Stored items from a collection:
-- Opening Marker --
-- ==== Sys2Proof/WellFormed.lean ====
section
/-! DEFINITION. Which field values an instruction word may hold: what Table 2-3's check 4 (ILL_FIELD) asks of the
fields themselves. Reserved bits are the decoder's; register limits (ILL_REG) are the issue checks'. -/

namespace Sys2Proof

/-- BS selects a register, a scalar or a constant; 3 is reserved (R36). -/
def bsOk (s : Fin 4) : Bool := decide (s.val ≠ 3)

/-- BS of an instruction whose b operand is 64 bits: no constant (R36). -/
def dbOk (s : Fin 4) : Bool := decide (s.val < 2)

/-- A special register number of Table 15-6 (R478). -/
def srKnown (n : Nat) : Bool :=
  decide (n ≤ 8) || (decide (16 ≤ n) && decide (n ≤ 18)) || (decide (32 ≤ n) && decide (n ≤ 42))

/-- A special register that MTSR may write: RNDSEED, DBGCTL, ERPC, EX (Table 15-6). -/
def srWritable (n : Nat) : Bool := decide (n = 16) || decide (n = 17) || decide (n = 34) || decide (n = 39)

/-- SWZ modes 0 and 1 and their unused bits (R122). -/
def swzOk (p : Nat) : Bool := decide (p < 256) || decide (p = 512)

/-- UNPK's format and element index (R156, Table 5-3). -/
def unpkOk (t k : Nat) : Bool :=
  decide (1 ≤ t) && decide (t ≤ 9) && (if t ≤ 2 then decide (k ≤ 1) else decide (k ≤ 3))

/-- The segments LDU and STU may name (R231). -/
def uniSeg (g : Fin 8) : Bool := decide (g.val ≠ 7) && decide (g.val ≠ 4)

/-- The FENCE kinds (Table 8-4). -/
def fenceKind (k : Nat) : Bool := decide (k = 1) || decide (k = 2) || decide (k = 3) || decide (k = 7)

/-- The copy sizes 0, 1, 2 and the tile form 4 (R41). -/
def cpSize (z : Nat) : Bool := decide (z ≤ 2) || decide (z = 4)

/-- With AL = 1 the register fields are zero (R45). -/
def allForm (l : Fin 2) (a b : Fin 64) : Bool := decide (l.val = 0) || (decide (a.val = 0) && decide (b.val = 0))

/-- The field values the instruction's tables allow. -/
def Instr.wf : Instr → Bool
  | .nop _ => true
  | .bra _ => true
  | .br _ _ k _ => decide (k.val ≠ 3)
  | .brx _ => true
  | .call _ => true
  | .ret => true
  | .loopS _ _ => true
  | .loopi _ _ => true
  | .lbrk => true
  | .rep _ _ _ _ _ => true
  | .setx _ _ => true
  | .andx _ _ => true
  | .orx _ _ => true
  | .regang _ _ => true
  | .yield => true
  | .exit => true
  | .waitla _ => true
  | .ageBoost => true
  | .trap _ => true
  | .softi _ _ => true
  | .softiNotice => true
  | .mfsr _ _ r => srKnown r.val
  | .mtsr _ _ r => srWritable r.val
  | .segld _ _ _ => true
  | .segrd _ _ _ => true
  | .scopew _ _ _ => true
  | .eret => true
  | .bkpt _ => true
  | .time _ _ => true
  | .icinv _ => true
  | .ctxsv _ _ => true
  | .ctxld _ _ => true
  | .iadd _ _ _ _ s => bsOk s
  | .isub _ _ _ _ s => bsOk s
  | .imul _ _ _ _ s => bsOk s
  | .imulhI _ _ _ _ s => bsOk s
  | .imulhN _ _ _ _ s => bsOk s
  | .imad _ _ _ _ s => bsOk s
  | .iminI _ _ _ _ s => bsOk s
  | .iminN _ _ _ _ s => bsOk s
  | .imaxI _ _ _ _ s => bsOk s
  | .imaxN _ _ _ _ s => bsOk s
  | .iabs _ _ _ => true
  | .andV _ _ _ _ s => bsOk s
  | .orV _ _ _ _ s => bsOk s
  | .xorV _ _ _ _ s => bsOk s
  | .andn _ _ _ _ s => bsOk s
  | .shl _ _ _ _ s => bsOk s
  | .shr _ _ _ _ s => bsOk s
  | .sar _ _ _ _ s => bsOk s
  | .fsl _ _ _ _ s => bsOk s
  | .fsr _ _ _ _ s => bsOk s
  | .popc _ _ _ => true
  | .clz _ _ _ => true
  | .brev _ _ _ => true
  | .bfxI _ _ _ _ s => bsOk s
  | .bfxN _ _ _ _ s => bsOk s
  | .bfi _ _ _ _ s => bsOk s
  | .prm _ _ _ _ s => bsOk s
  | .icmpEq _ _ _ _ s => bsOk s
  | .icmpNe _ _ _ _ s => bsOk s
  | .icmpLtI _ _ _ _ s => bsOk s
  | .icmpLtN _ _ _ _ s => bsOk s
  | .icmpLeI _ _ _ _ s => bsOk s
  | .icmpLeN _ _ _ _ s => bsOk s
  | .selM1 _ _ _ _ s => bsOk s
  | .selM2 _ _ _ _ s => bsOk s
  | .selM3 _ _ _ _ s => bsOk s
  | .selM4 _ _ _ _ s => bsOk s
  | .selM5 _ _ _ _ s => bsOk s
  | .selM6 _ _ _ _ s => bsOk s
  | .selM7 _ _ _ _ s => bsOk s
  | .shflIdx _ _ _ _ s => bsOk s
  | .shflUp _ _ _ _ s => bsOk s
  | .shflDn _ _ _ _ s => bsOk s
  | .shflXor _ _ _ _ s => bsOk s
  | .mtov _ _ _ => true
  | .vtom _ _ _ => true
  | .iaddi _ _ _ _ => true
  | .andi _ _ _ _ => true
  | .ori _ _ _ _ => true
  | .xori _ _ _ _ => true
  | .shli _ _ _ _ => true
  | .shri _ _ _ _ => true
  | .sari _ _ _ _ => true
  | .icmpiEq _ _ _ _ => true
  | .icmpiLtI _ _ _ _ => true
  | .movi _ _ _ => true
  | .swz _ _ _ p => swzOk p.val
  | .fsli _ _ _ _ => true
  | .fsri _ _ _ _ => true
  | .fadd _ _ _ _ s _ => bsOk s
  | .fsub _ _ _ _ s _ => bsOk s
  | .fmul _ _ _ _ s _ => bsOk s
  | .fmin _ _ _ _ s _ => bsOk s
  | .fmax _ _ _ _ s _ => bsOk s
  | .fminn _ _ _ _ s _ => bsOk s
  | .fmaxn _ _ _ _ s _ => bsOk s
  | .famax _ _ _ _ s _ => bsOk s
  | .fcmpEq _ _ _ _ s _ => bsOk s
  | .fcmpNe _ _ _ _ s _ => bsOk s
  | .fcmpLt _ _ _ _ s _ => bsOk s
  | .fcmpLe _ _ _ _ s _ => bsOk s
  | .fcmpUn _ _ _ _ s _ => bsOk s
  | .frint _ _ _ r _ => decide (r.val ≤ 3)
  | .fscale _ _ _ _ s _ => bsOk s
  | .fclass _ _ _ _ => true
  | .dadd _ _ _ _ s _ => dbOk s
  | .dmul _ _ _ _ s _ => dbOk s
  | .dmin _ _ _ _ s _ => dbOk s
  | .dmax _ _ _ _ s _ => dbOk s
  | .dcmpLt _ _ _ _ s _ => dbOk s
  | .cvt _ _ _ t r _ => decide (t.val ≤ 15) && decide (r.val ≤ 3)
  | .qnt _ _ _ t r _ => decide (3 ≤ t.val) && decide (t.val ≤ 9) && decide (r.val ≤ 4)
  | .dqnt _ _ _ t r _ => decide (3 ≤ t.val) && decide (t.val ≤ 10) && decide (r.val ≤ 3)
  | .mxscl _ _ _ _ s _ => bsOk s
  | .pack2 _ _ _ _ s _ => bsOk s
  | .unpk _ _ _ t k _ => unpkOk t.val k.val
  | .frcp _ _ _ _ => true
  | .frsq _ _ _ _ => true
  | .fsqrt _ _ _ _ => true
  | .fex2 _ _ _ _ => true
  | .flg2 _ _ _ _ => true
  | .fsin _ _ _ _ => true
  | .fcos _ _ _ _ => true
  | .fdiv _ _ _ _ => true
  | .sfuResult => true
  | .ffma _ _ _ _ _ => true
  | .ffms _ _ _ _ _ => true
  | .ffnma _ _ _ _ _ => true
  | .ffnms _ _ _ _ _ => true
  | .dfma _ _ _ _ _ => true
  | .hfma2 _ _ _ _ _ => true
  | .bfma2 _ _ _ _ _ => true
  | .hdot2 _ _ _ _ _ => true
  | .bdot2 _ _ _ _ _ => true
  | .sadd _ _ _ _ => true
  | .ssub _ _ _ _ => true
  | .smul _ _ _ _ => true
  | .sand _ _ _ _ => true
  | .sor _ _ _ _ => true
  | .sxor _ _ _ _ => true
  | .sshl _ _ _ _ => true
  | .sshr _ _ _ _ => true
  | .ssar _ _ _ _ => true
  | .scmpEq _ _ _ _ => true
  | .scmpLtI _ _ _ _ => true
  | .scmpLtN _ _ _ _ => true
  | .sminI _ _ _ _ => true
  | .smaxI _ _ _ _ => true
  | .smov _ _ _ => true
  | .ssel _ _ _ _ => true
  | .slil _ _ _ => true
  | .slih _ _ _ => true
  | .saddi _ _ _ => true
  | .srdl _ _ _ _ => true
  | .sbal _ _ _ => true
  | .swrl _ _ _ _ => true
  | .lgt _ _ _ _ _ => true
  | .ld _ w _ g _ _ _ _ => decide (w.val ≤ 4) && decide (g.val ≠ 7)
  | .ldu _ w _ g _ _ _ _ => decide (5 ≤ w.val) && uniSeg g
  | .st _ w _ g _ _ _ => decide (w.val ≤ 4) && decide (g.val ≠ 7)
  | .stu _ w _ g _ _ _ => decide (5 ≤ w.val) && uniSeg g
  | .stagingQueue => true
  | .lsuAgeBoost => true
  | .pageWalk => true
  | .rdThr => true
  | .rdSis => true
  | .rdWis => true
  | .rdOwn => true
  | .wrThr => true
  | .wrWis => true
  | .pushWr => true
  | .writeback => true
  | .atomicAtHome => true
  | .recall => true
  | .fwdRd => true
  | .invalidation => true
  | .invalidationAck => true
  | .loadReply => true
  | .storeAck => true
  | .errorReply => true
  | .eccL1 => true
  | .eccReg => true
  | .atomAdd _ _ _ _ _ _ _ => true
  | .atomMinI _ _ _ _ _ _ _ => true
  | .atomMinN _ _ _ _ _ _ _ => true
  | .atomMaxI _ _ _ _ _ _ _ => true
  | .atomMaxN _ _ _ _ _ _ _ => true
  | .atomAnd _ _ _ _ _ _ _ => true
  | .atomOr _ _ _ _ _ _ _ => true
  | .atomXor _ _ _ _ _ _ _ => true
  | .atomXchg _ _ _ _ _ _ _ => true
  | .acas _ _ _ _ _ _ _ => true
  | .atomFadd _ _ _ _ _ _ _ => true
  | .atomFamax _ _ _ _ _ _ _ => true
  | .atomXrst _ _ _ _ _ _ _ => true
  | .ald _ _ _ _ _ _ _ => true
  | .ast _ _ _ _ _ _ _ => true
  | .fence _ k _ => fenceKind k.val
  | .binit _ _ _ => true
  | .binitMem _ _ _ _ => true
  | .barr _ _ => true
  | .barrMem _ _ => true
  | .barrierUnit => true
  | .barrierWaitRetry => true
  | .bard _ _ => true
  | .bexp _ _ _ => true
  | .bwait _ _ _ => true
  | .bwaitMem _ _ _ => true
  | .btest _ _ _ => true
  | .btestMem _ _ _ => true
  | .qinit _ _ _ _ => true
  | .qpush _ _ _ => true
  | .qpop _ _ _ => true
  | .qtry _ _ _ _ => true
  | .qalw _ _ _ _ => true
  | .slinit _ _ _ _ => true
  | .sle _ _ _ _ => true
  | .slx _ _ _ => true
  | .slclose _ _ _ => true
  | .slq _ _ _ => true
  | .sluiceRequest => true
  | .sluiceGrant => true
  | .sluiceRelease => true
  | .sluiceBufferRetry => true
  | .slTimeout => true
  | .releaseResend => true
  | .cflush _ _ a b l => allForm l a b
  | .cinv _ _ a b l => allForm l a b
  | .scbwait _ a b l => allForm l a b
  | .cp _ z _ _ _ _ _ => decide (z.val ≠ 3)
  | .cpt _ _ _ _ _ _ => true
  | .cpx _ z _ _ _ _ _ => cpSize z.val
  | .cpm _ _ _ _ _ _ _ => true
  | .cpe _ z _ _ _ _ _ => cpSize z.val
  | .copyLineLand => true
  | .copyComplete => true
  | .cpmLineRequest => true
  | .mergeWindow => true
  | .mergeEntryFree => true
  | .cpeEnqueue => true
  | .followOnPost => true
  | .mma _ _ _ _ _ _ _ => true
  | .mmz _ _ _ _ => true
  | .mdr _ _ _ _ _ _ _ => true
  | .mld _ _ _ _ _ => true
  | .mfmt _ _ _ _ => true
  | .mrq _ _ _ _ _ => true
  | .mqry _ _ _ => true
  | .reservationAccept => true
  | .passGrant => true
  | .tilePathGrant => true
  | .matrixAgeBoost => true
  | .requestFinish => true
  | .mxRsv => true
  | .dice _ _ _ => true
  | .gsh _ _ _ _ => true
  | .gwb _ _ _ => true
  | .gemit _ _ => true
  | .stq _ _ _ _ _ => true
  | .bknext _ _ _ => true
  | .bkdone _ _ => true
  | .bkspl _ _ => true
  | .binner => true
  | .bucketDistributor => true
  | .bucketSetup => true
  | .dicerJob => true
  | .writeBackJob => true
  | .stuJob => true
  | .gridForward => true
  | .bucketClose => true
  | .park => true
  | .bucketReload => true
  | .ray _ _ _ => true
  | .rayw _ _ _ _ => true
  | .rays _ _ _ _ => true
  | .query => true
  | .tspawn _ _ _ => true
  | .spawn => true
  | .tsucc _ _ => true
  | .tdone => true
  | .doorbell => true
  | .frontEndTake => true
  | .steal => true
  | .dispatch => true
  | .crewEnd => true
  | .taskCompletion => true
  | .slotTableWrite => true
  | .eviction => true
  | .swapOut => true
  | .resume => true
  | .handlerEntry => true
  | .serviceDelivery => true
  | .fatalPath => true
  | .watchdog => true
  | .timeLimit => true
  | .dbgHalt => true
  | .flitReceive => true
  | .replay => true
  | .homeTimeout => true
  | .fabUncorr => true
  | .completionTimeout => true
  | .faultFence => true
  | .heartbeatTimeout => true
  | .fenceQuiesce => true
  | .selfRefreshTimeout => true
  | .retrain => true
  | .reAdmission => true
  | .domainSet => true
  | .xlFlush => true
  | .queueSet => true
  | .queueRestart => true
  | .queueShare => true
  | .noticeAnswer => true
  | .domainKill => true
  | .warmReset => true
  | .clearLost => true
  | .imageLoad => true
  | .mailboxComplete => true
  | .notice => true
  | .bar2Write => true
  | .bar2Read => true
  | .registerWrite => true
  | .hostDown => true
  | .d3hot => true
  | .coldReset => true
  | .entdaa => true
  | .powerLimit => true
  | .boardInputPower => true
  | .boardInputAbsent => true
  | .mgmtKill => true
  | .telemetryRefresh => true
  | .powerThrottle => true
  | .thermalKill => true
  | .resident10usElapsed => true
  | .lockhouseFault => true
  | .d3cold => true
  | .correctedSoftError => true
  | .sluiceEntryFree => true

end Sys2Proof
end

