/-- Words of class SYN (Table 2-9). -/
def decodeSyn (w : Nat) : Decoded :=
  match fld w 22 5 with
  | 0 => if fld w 0 13 = 0 then .ok (.fence (chainBit w) (Fin.ofNat 16 (w / 262144)) (Fin.ofNat 32 (w / 8192))) else .illField
  | 1 => if fld w 21 1 = 0 then (if fld w 0 4 = 0 ∧ fld w 14 7 = 0 then .ok (.binit (chainBit w) (Fin.ofNat 16 (w / 1024)) (Fin.ofNat 64 (w / 16))) else .illField)
    else if fld w 0 4 = 0 then .ok (.binitMem (chainBit w) (Fin.ofNat 32 (w / 65536)) (Fin.ofNat 64 (w / 1024)) (Fin.ofNat 64 (w / 16))) else .illField
  | 2 => if fld w 21 1 = 0 then (if fld w 0 10 = 0 ∧ fld w 14 7 = 0 then .ok (.barr (chainBit w) (Fin.ofNat 16 (w / 1024))) else .illField)
    else if fld w 0 10 = 0 ∧ fld w 16 5 = 0 then .ok (.barrMem (chainBit w) (Fin.ofNat 64 (w / 1024))) else .illField
  | 3 => if fld w 0 10 = 0 ∧ fld w 14 8 = 0 then .ok (.bard (chainBit w) (Fin.ofNat 16 (w / 1024))) else .illField
  | 4 => if fld w 0 4 = 0 ∧ fld w 14 8 = 0 then .ok (.bexp (chainBit w) (Fin.ofNat 16 (w / 1024)) (Fin.ofNat 64 (w / 16))) else .illField
  | 5 => if fld w 21 1 = 0 then (if fld w 0 4 = 0 ∧ fld w 14 7 = 0 then .ok (.bwait (chainBit w) (Fin.ofNat 16 (w / 1024)) (Fin.ofNat 64 (w / 16))) else .illField)
    else if fld w 0 4 = 0 ∧ fld w 16 5 = 0 then .ok (.bwaitMem (chainBit w) (Fin.ofNat 64 (w / 1024)) (Fin.ofNat 64 (w / 16))) else .illField
  | 6 => if fld w 21 1 = 0 then (if fld w 0 4 = 0 ∧ fld w 14 7 = 0 then .ok (.btest (chainBit w) (Fin.ofNat 16 (w / 1024)) (Fin.ofNat 64 (w / 16))) else .illField)
    else if fld w 0 4 = 0 ∧ fld w 16 5 = 0 then .ok (.btestMem (chainBit w) (Fin.ofNat 64 (w / 1024)) (Fin.ofNat 64 (w / 16))) else .illField
  | 7 => if fld w 0 6 = 0 then .ok (.qinit (chainBit w) (Fin.ofNat 16 (w / 262144)) (Fin.ofNat 64 (w / 4096)) (Fin.ofNat 64 (w / 64))) else .illField
  | 8 => if fld w 0 12 = 0 then .ok (.qpush (chainBit w) (Fin.ofNat 16 (w / 262144)) (Fin.ofNat 64 (w / 4096))) else .illField
  | 9 => if fld w 0 12 = 0 then .ok (.qpop (chainBit w) (Fin.ofNat 16 (w / 262144)) (Fin.ofNat 64 (w / 4096))) else .illField
  | 10 => if fld w 0 6 = 0 then .ok (.qtry (chainBit w) (Fin.ofNat 16 (w / 262144)) (Fin.ofNat 64 (w / 4096)) (Fin.ofNat 64 (w / 64))) else .illField
  | 11 => if fld w 0 6 = 0 then .ok (.qalw (chainBit w) (Fin.ofNat 16 (w / 262144)) (Fin.ofNat 64 (w / 4096)) (Fin.ofNat 64 (w / 64))) else .illField
  | 12 => if fld w 0 4 = 0 ∧ fld w 17 5 = 0 then .ok (.slinit (chainBit w) (Fin.ofNat 64 (w / 2048)) (Fin.ofNat 64 (w / 32)) (Fin.ofNat 2 (w / 16))) else .illField
  | 13 => if fld w 0 5 = 0 then .ok (.sle (chainBit w) (Fin.ofNat 32 (w / 131072)) (Fin.ofNat 64 (w / 2048)) (Fin.ofNat 64 (w / 32))) else .illField
  | 14 => if fld w 0 11 = 0 then .ok (.slx (chainBit w) (Fin.ofNat 32 (w / 131072)) (Fin.ofNat 64 (w / 2048))) else .illField
  | 15 => if fld w 0 5 = 0 ∧ fld w 17 5 = 0 then .ok (.slclose (chainBit w) (Fin.ofNat 64 (w / 2048)) (Fin.ofNat 64 (w / 32))) else .illField
  | 16 => if fld w 0 5 = 0 ∧ fld w 17 5 = 0 then .ok (.slq (chainBit w) (Fin.ofNat 64 (w / 2048)) (Fin.ofNat 64 (w / 32))) else .illField
  | 17 => if fld w 0 4 = 0 then .ok (.cflush (chainBit w) (Fin.ofNat 32 (w / 131072)) (Fin.ofNat 64 (w / 2048)) (Fin.ofNat 64 (w / 32)) (Fin.ofNat 2 (w / 16))) else .illField
  | 18 => if fld w 0 4 = 0 then .ok (.cinv (chainBit w) (Fin.ofNat 32 (w / 131072)) (Fin.ofNat 64 (w / 2048)) (Fin.ofNat 64 (w / 32)) (Fin.ofNat 2 (w / 16))) else .illField
  | 19 => if fld w 0 4 = 0 ∧ fld w 17 5 = 0 then .ok (.scbwait (chainBit w) (Fin.ofNat 64 (w / 2048)) (Fin.ofNat 64 (w / 32)) (Fin.ofNat 2 (w / 16))) else .illField
  | _ => .illEnc
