/-- The queue a word names, checked against the crew's count (R305). -/
def Instr.queOf : Instr → Option Nat
  | .qinit _ q _ _ => some q.val
  | .qpush _ q _ => some q.val
  | .qpop _ q _ => some q.val
  | .qtry _ q _ _ => some q.val
  | .qalw _ q _ _ => some q.val
  | _ => none

/-- The special registers marked privileged in Table 15-6. -/
def srPriv (n : Nat) : Bool := decide (n = 17) || (decide (32 ≤ n) && decide (n ≤ 42))

/-- A copy that names space 4 (R338). -/
def spc4 (s d : Fin 8) : Bool := decide (s.val = 4) || decide (d.val = 4)

/-- The privileged functions (R454); ERET is checked with handler mode by its own meaning. -/
def Instr.privileged : Instr → Bool
  | .segld .. => true
  | .scopew .. => true
  | .ctxsv .. => true
  | .ctxld .. => true
  | .eret => true
  | .mfsr _ _ r => srPriv r.val
  | .mtsr _ _ r => srPriv r.val
  | .cp _ _ s d _ _ _ => spc4 s d
  | .cpt _ s d _ _ _ => spc4 s d
  | .cpx _ _ s d _ _ _ => spc4 s d
  | .cpm _ _ s d _ _ _ => spc4 s d
  | .cpe _ _ s d _ _ _ => spc4 s d
  | _ => false

/-- A segment and policy pair that R39 forbids: a policy in an uncached segment, own or wis in the host segment. -/
def segpolBad (g p : Nat) : Bool :=
  if g = 0 then false else if g = 6 then decide (p = 0) || decide (p = 3) else decide (p ≠ 0)

/-- Check 7 of Table 2-3. -/
def Instr.segpol : Instr → Bool
  | .ld _ _ p g _ _ _ _ => segpolBad g.val p.val
  | .ldu _ _ p g _ _ _ _ => segpolBad g.val p.val
  | .st _ _ p g _ _ _ => segpolBad g.val p.val
  | .stu _ _ p g _ _ _ => segpolBad g.val p.val
  | _ => false

/-- The built-in constants of Table 2-10 from number 32 on; below that a constant is its number. -/
def builtinTable : List Nat :=
  [0x3F800000, 0x40000000, 0x3F000000, 0xBF800000, 0x40800000, 0x3E800000, 0x40400000, 0x41200000,
   0x40490FDB, 0x3FC90FDB, 0x40C90FDB, 0x3EA2F983, 0x3F317218, 0x3FB8AA3B, 0x40549A78, 0x3FB504F3,
   0x3F3504F3, 0x7F800000, 0xFF800000, 0x7FC00000, 0x7F7FFFFF, 0x00800000, 0x80000000, 0xFFFFFFFF,
   0x7FFFFFFF, 0x47600000, 0x0000FFFF, 0x00FF00FF, 0x0F0F0F0F, 0x33333333, 0x55555555, 0x43E00000]

/-- Built-in constant number `n` (R51). -/
def builtin (n : Nat) : Word := if n < 32 then BitVec.ofNat 32 n else BitVec.ofNat 32 (builtinTable.getD (n - 32) 0)

/-- The step of a REP step code (Table 3-2, Step). -/
def stepOf (k : Nat) : Nat := if k = 3 then 4 else k

/-- The low bit of a class's vd, va, vb and vc fields (Table 2-4), none where the format lacks the field. `fn` is the
class's function code. -/
def stepFields (cls w : Nat) : List (Option Nat) :=
  if cls = 2 then [some 15, some 9, some 3, none]
  else if cls = 3 then [some 17, some 11, none, none]
  else if cls = 4 then
    (let fn := fld w 21 6
     if fn = 13 ∨ fn = 15 ∨ fn = 21 ∨ fn = 22 ∨ fn = 23 ∨ fn = 26 ∨ 48 ≤ fn then [some 15, some 9, none, none]
     else [some 15, some 9, some 3, none])
  else if cls = 5 ∨ cls = 6 then [some 18, some 12, some 6, some 0]
  else if cls = 7 then
    (let fn := fld w 22 5
     if 16 ≤ fn ∧ fn ≤ 18 then [some 16, none, none, none] else [some 16, some 10, some 4, none])
  else if cls = 8 ∨ cls = 9 then [some 13, some 7, none, none]
  else if cls = 15 then [some 21, some 15, some 9, none]
  else [none, none, none, none]

/-- The classes REP may prefix (R79). -/
def repeatable (cls : Nat) : Bool :=
  decide (cls = 2) || decide (cls = 3) || decide (cls = 4) || decide (cls = 5) || decide (cls = 6) ||
  decide (cls = 7) || decide (cls = 8) || decide (cls = 9) || decide (cls = 15)

/-- The step codes ID, IA, IB, IC of a REP word (Table 2-6, KP). -/
def repCodes (rw : Nat) : List Nat := [fld rw 14 2, fld rw 12 2, fld rw 10 2, fld rw 8 2]

/-- A non-zero step for a field that the target's format lacks (R50). -/
def stepsBad (rw tw : Nat) : Bool :=
  ((repCodes rw).zip (stepFields (fld tw 27 4) tw)).any (fun p => decide (p.1 ≠ 0) && p.2.isNone)

/-- The word of repetition `j` of the target `tw` (R80), each stepped field kept to its six bits, and whether a stepped
field has left the range 0 to 63 (R34). -/
def stepWord (rw tw j : Nat) : Nat × Bool :=
  ((repCodes rw).zip (stepFields (fld tw 27 4) tw)).foldl
    (fun acc p =>
      match p.2 with
      | none => acc
      | some lo =>
        let v := fld acc.1 lo 6 + j * stepOf p.1
        (acc.1 - fld acc.1 lo 6 * 2 ^ lo + v % 64 * 2 ^ lo, acc.2 || decide (63 < v)))
    (tw, false)

end Sys2Proof.Machine
end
-- Closing Marker --
# [What you will do]
The expected result is a copy of each line in the records where "stepOf" appears.

# [Finished task]
def stepOf (k : Nat) : Nat := if k = 3 then 4 else k
        let v := fld acc.1 lo 6 + j * stepOf p.1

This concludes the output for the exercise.